/-- Every command ends in the settling of its cycle; a report of a checker that the spec does not list is a fault (log entry 109). -/
theorem exec_settled (c : Instr) (s : State) : Settled (exec c s) := by
  cases c with
  | checkerError => exact settled_ite (finish_settled _) (fault_settled _)
  | pathFault => exact settled_ite (finish_settled _) (fault_settled _)
  | utcWrite => exact settled_ite (finish_settled _) (finish_settled _)
  | _ => exact finish_settled _

/-- Settles O4: a command ends in the settling of its cycle, which makes any state consistent; on an empty queue nothing changes. -/
theorem stepKeepsConsistent : Obligations.StepKeepsConsistent := by
  intro s t hs h
  rcases hq : s.pending with _ | ⟨c, rest⟩
  · rw [step_of_empty hq] at h
    exact Host.Outcome.next.inj h ▸ hs
  · rw [step_of_pending hq] at h
    obtain ⟨u, rfl⟩ := exec_settled c _ t h
    exact finish_consistent u

end Sys2Proof.Machine
end

section
/-! SUPPORT. The supply, the codings, the oven and the wake (R40, R44, R86, R90 to R97): what each of their commands does to the state at
its moment. -/

namespace Sys2Proof.Machine

/-! ## The supply (R40, R93, R97, R99) -/

theorem lowInput_first {s : State} (hp : s.powered = true) (hlow : s.pwr.lowInput = false) :
    lowInput s =
      { s with pwr := { s.pwr with lowInput := true }, nv := { s.nv with lowInputCount := s.nv.lowInputCount + 1 } } := by
  rw [lowInput, hp, hlow]; rfl

/-- Once steps 1 to 3 are complete PFAIL is counted, and its hold-up write is open until it completes (R93, R94). -/
theorem setPfail_booted {s : State} (hp : s.powered = true) (hpfail : s.pwr.pfail = false) (hboot : booted s = true) :
    setPfail s = { s with
      pwr := { s.pwr with pfail := true, pfailAt := s.clk.count, writeDone := false, holdupWriteResult := 2 },
      nv := { s.nv with pfailCount := s.nv.pfailCount + 1, lastHoldup := 2 } } := by
  have hphase : s.md.phase ≠ .hold := fun h => by simp [booted, h] at hboot
  rw [setPfail, hp, hpfail, hboot, if_neg hphase]; rfl

/-- In the start-up hold PFAIL makes the start wait, with nothing to write (R94). -/
theorem setPfail_hold {s : State} (hp : s.powered = true) (hpfail : s.pwr.pfail = false) (hhold : s.md.phase = .hold) :
    setPfail s = { s with
      md := { s.md with phase := .waiting },
      pwr := { s.pwr with pfail := true, pfailAt := s.clk.count, writeDone := true },
      nv := { s.nv with pfailCount := s.nv.pfailCount + 1 } } := by
  have hboot : booted s = false := by rw [booted, hhold]; rfl
  rw [setPfail, hp, hpfail, hboot, if_pos hhold]; rfl

/-- The state in which the level of OVER_VOLTAGE has risen and is counted. -/
def overVoltageSet (s : State) : State :=
  { s with pwr := { s.pwr with overVoltage := true }, nv := { s.nv with overvoltCount := s.nv.overvoltCount + 1 } }

/-- An input above 75 V sets the level; above 80 V the input stage disconnects, which is a power fail at once (R40; log entry 74). -/
theorem overVoltage_first {mv : Nat} {s : State} (hmv : 75000 < mv) (hp : s.powered = true) (hover : s.pwr.overVoltage = false) :
    overVoltage mv s =
      if mv ≤ 80000 then overVoltageSet s
      else setPfail { overVoltageSet s with pwr := { (overVoltageSet s).pwr with disconnected := true } } := by
  rw [overVoltage, hp, hover, if_neg (by simp [hmv])]; rfl

/-- Above 80 V a started module loses its input: the level, the disconnection and PFAIL come in one cycle (R40; log entry 74). -/
theorem overVoltage_disconnects {mv : Nat} {s : State} (hmv : 80000 < mv) (hp : s.powered = true) (hover : s.pwr.overVoltage = false)
    (hpfail : s.pwr.pfail = false) (hboot : booted s = true) :
    overVoltage mv s = { s with
      pwr := { s.pwr with
        overVoltage := true, disconnected := true, pfail := true, pfailAt := s.clk.count, writeDone := false, holdupWriteResult := 2 },
      nv := { s.nv with overvoltCount := s.nv.overvoltCount + 1, pfailCount := s.nv.pfailCount + 1, lastHoldup := 2 } } :=
  (overVoltage_first (by omega) hp hover).trans ((if_neg (Nat.not_le.2 hmv)).trans (setPfail_booted hp hpfail hboot))

theorem refreshMeasurements_powered {s : State} (m : Sensors) (hp : s.powered = true) :
    refreshMeasurements m s = { s with pwr :=
      { s.pwr with vin := m.vin, iin := m.iin, pin := m.pin, load := m.load, tBase := m.tBase, tOcxo := m.tOcxo } } := by
  rw [refreshMeasurements, hp]; rfl

/-- Settles O13: one lemma for each command, and for PFAIL one on each side of step 3. -/
theorem supplyFlagsAndMeasurements : Obligations.SupplyFlagsAndMeasurements := by
  refine ⟨?low, ?above, ?disconnect, ?pfail, ?hold, fun _ _ _ => timed_of_effect rfl, ?measured⟩
  case low => exact fun dt s hp hlow => timed_of_effect (lowInput_first hp hlow)
  case above =>
    exact fun dt mv s hmv hle hp hover => timed_of_effect ((overVoltage_first hmv hp hover).trans (if_pos hle))
  case disconnect =>
    exact fun dt mv s hmv hp hover hpfail hboot => timed_of_effect (overVoltage_disconnects hmv hp hover hpfail hboot)
  case pfail => exact fun dt s hp hpfail hboot => timed_of_effect (setPfail_booted hp hpfail hboot)
  case hold => exact fun dt s hp hpfail hhold => timed_of_effect (setPfail_hold hp hpfail hhold)
  case measured => exact fun dt m s hp => timed_of_effect (refreshMeasurements_powered m hp)

/-! ## The codings and the oven (R44, R86) -/

theorem codingChange_powered {s : State} (hp : s.powered = true) : codingChange s = raise 9 s := if_pos hp

theorem setOvenReady_first {s : State} (hrun : s.clk.running = true) (hnot : s.md.ovenReady = false) :
    setOvenReady s = raise 5 { s with md := { s.md with ovenReady := true, ovenReadyAt := s.clk.count } } := by
  rw [setOvenReady, hrun, hnot]; rfl

/-- Which checker reports an excursion is the next free value (log entry 120). -/
theorem ovenExcursion_ready {s : State} (hrun : s.clk.running = true) (hready : s.md.ovenReady = true) :
    ovenExcursion s = reportFree (nth allCheckers (Config.freeNat s.free % allCheckers.length) 0x0101)
      (raise 13 { s with free := s.free + 1 }) := by
  rw [ovenExcursion, hrun, hready]; rfl

/-- Settles O16: one lemma for each command. -/
theorem codingAndOven : Obligations.CodingAndOven :=
  ⟨fun _ _ _ hp => timed_of_effect (codingChange_powered hp), fun _ _ hrun hnot => timed_of_effect (setOvenReady_first hrun hnot),
    fun _ _ hrun hready => timed_of_effect (ovenExcursion_ready hrun hready)⟩

/-! ## The wake (R89 to R91) -/

/-- In STANDBY an enabled source that is recognised begins the wake (R90). -/
theorem wakeSource_standby {s : State} {bit : Nat} (port : Nat) (hen : bit8 s.cfg.sy.wakeEnable bit = true)
    (hrun : s.clk.running = true) (hmode : s.md.mode = .standby) (hnot : s.md.waking = none) :
    wakeSource bit port s = beginWake (bit + 1) port s := by
  rw [wakeSource, hen, hrun, hmode, hnot]; rfl

/-- While a sleep is under way the source is latched for instant D (R89). -/
theorem wakeSource_sleeping {s : State} {bit : Nat} (port : Nat) (hen : bit8 s.cfg.sy.wakeEnable bit = true)
    (hrun : s.clk.running = true) (hmode : s.md.mode ≠ .standby) (hsleep : s.md.sleep ≠ none) (hnot : s.md.wakeLatched = none) :
    wakeSource bit port s = { s with md := { s.md with wakeLatched := some (bit + 1, port) } } := by
  have hlatch : s.md.sleep.isSome = true ∧ s.md.wakeLatched.isNone = true :=
    ⟨Option.isSome_iff_ne_none.2 hsleep, Option.isNone_iff_eq_none.2 hnot⟩
  rw [wakeSource, hen, hrun, if_neg (by decide), if_neg hmode, if_pos hlatch]

/-- Of the configuration settling moves the UTC registers alone (R245). -/
theorem cfg_of_rest {s t : State} (h : t.rest = s.rest) : { t.cfg with utc := s.cfg.utc } = s.cfg :=
  congrArg (fun z : State => { z.cfg with utc := s.cfg.utc }) h

/-- What a completed wake and the settling after it leave: the mode was chosen before the settling (R91). -/
theorem wakeComplete_finished {s : State} (hmode : s.md.mode = .standby) (hwaking : s.md.waking ≠ none) :
    ∃ u, wakeComplete s = raise 8 u ∧ (finish (raise 8 u)).md.waking = none ∧ (finish (raise 8 u)).rf.stopped = false
      ∧ (finish (raise 8 u)).sc.stopped = false
      ∧ u.md.mode = (if (s.md.sleptFrom = .tracking ∨ s.md.sleptFrom = .holdover) ∧ s.isFenced (.tb s.ptb) = false then .holdover
          else .freerun)
      ∧ { (finish (raise 8 u)).cfg with utc := s.cfg.utc } = s.cfg ∧ (finish (raise 8 u)).clk = s.clk
      ∧ (finish (raise 8 u)).jr = s.jr := by
  obtain ⟨u, hu, waking, rf, sc, mode, cfg, clk, jr⟩ := wakeComplete_done s hmode hwaking
  have hcfg : (raise 8 u).cfg = s.cfg := cfg
  exact ⟨u, hu, by simp [waking], by simp [rf], by simp [sc], mode,
    hcfg ▸ cfg_of_rest (finish_rest (raise 8 u)), by simp [clk], by simp [jr]⟩

/-- Settles O18: each source is a wake source with its number; the completed wake is read off what it leaves. -/
theorem wakeSequence : Obligations.WakeSequence := by
  refine ⟨?pin, ?can, ?t1, ?alarm, ?latched, ?wake⟩
  case pin => exact fun dt held s hen hrun hmode hnot => timed_of_effect (wakeSource_standby 0 hen hrun hmode hnot)
  case can =>
    exact fun dt ch ident s hid hch hen hrun hmode hnot =>
      timed_of_effect ((if_pos ⟨hid, hch⟩).trans (wakeSource_standby ch hen hrun hmode hnot))
  case t1 =>
    exact fun dt port s hport hen hrun hmode hnot =>
      timed_of_effect ((if_pos hport).trans (wakeSource_standby port hen hrun hmode hnot))
  case alarm =>
    intro dt s e hen hdue hrun hmode hnot
    have hreached : alarmReached e = true := by rw [alarmReached, hen, decide_eq_true hdue]; rfl
    exact timed_of_effect ((if_pos hreached).trans (wakeSource_standby 0 hen hrun hmode hnot))
  case latched =>
    exact fun dt held s hen hrun hmode hsleep hnot => timed_of_effect (wakeSource_sleeping 0 hen hrun hmode hsleep hnot)
  case wake =>
    intro dt s e hmode hwaking
    obtain ⟨u, hu, hparts⟩ := wakeComplete_finished (s := e) hmode hwaking
    exact ⟨finish (raise 8 u), u, timed_of_effect hu, rfl, hparts⟩

end Sys2Proof.Machine
end

section
/-! SUPPORT. The timestamp inputs (R52, R281 to R284, R292, R305, R307): what each of their commands does to the state at its moment. -/

namespace Sys2Proof.Machine

/-! ## Edges at the pin (R52, R281) -/

/-- The TDC of input n stamps the edge at the pin at engine time `pin`, less DELAY_COMP (R281). -/
def stampPin (n : Nat) (falling : Bool) (pin : Rat) (s : State) : State :=
  stampEdge n falling (units16 (pin - ((s.cfg.tsi n).delayComp : Rat) / 1000)) (s.setTsi n fun x => { x with lastEdge := some pin })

### EXERCISE DESCRIPTION
Find out how many lines in the listing contain the string "held". Give the number alone.

### RESULT BELOW
2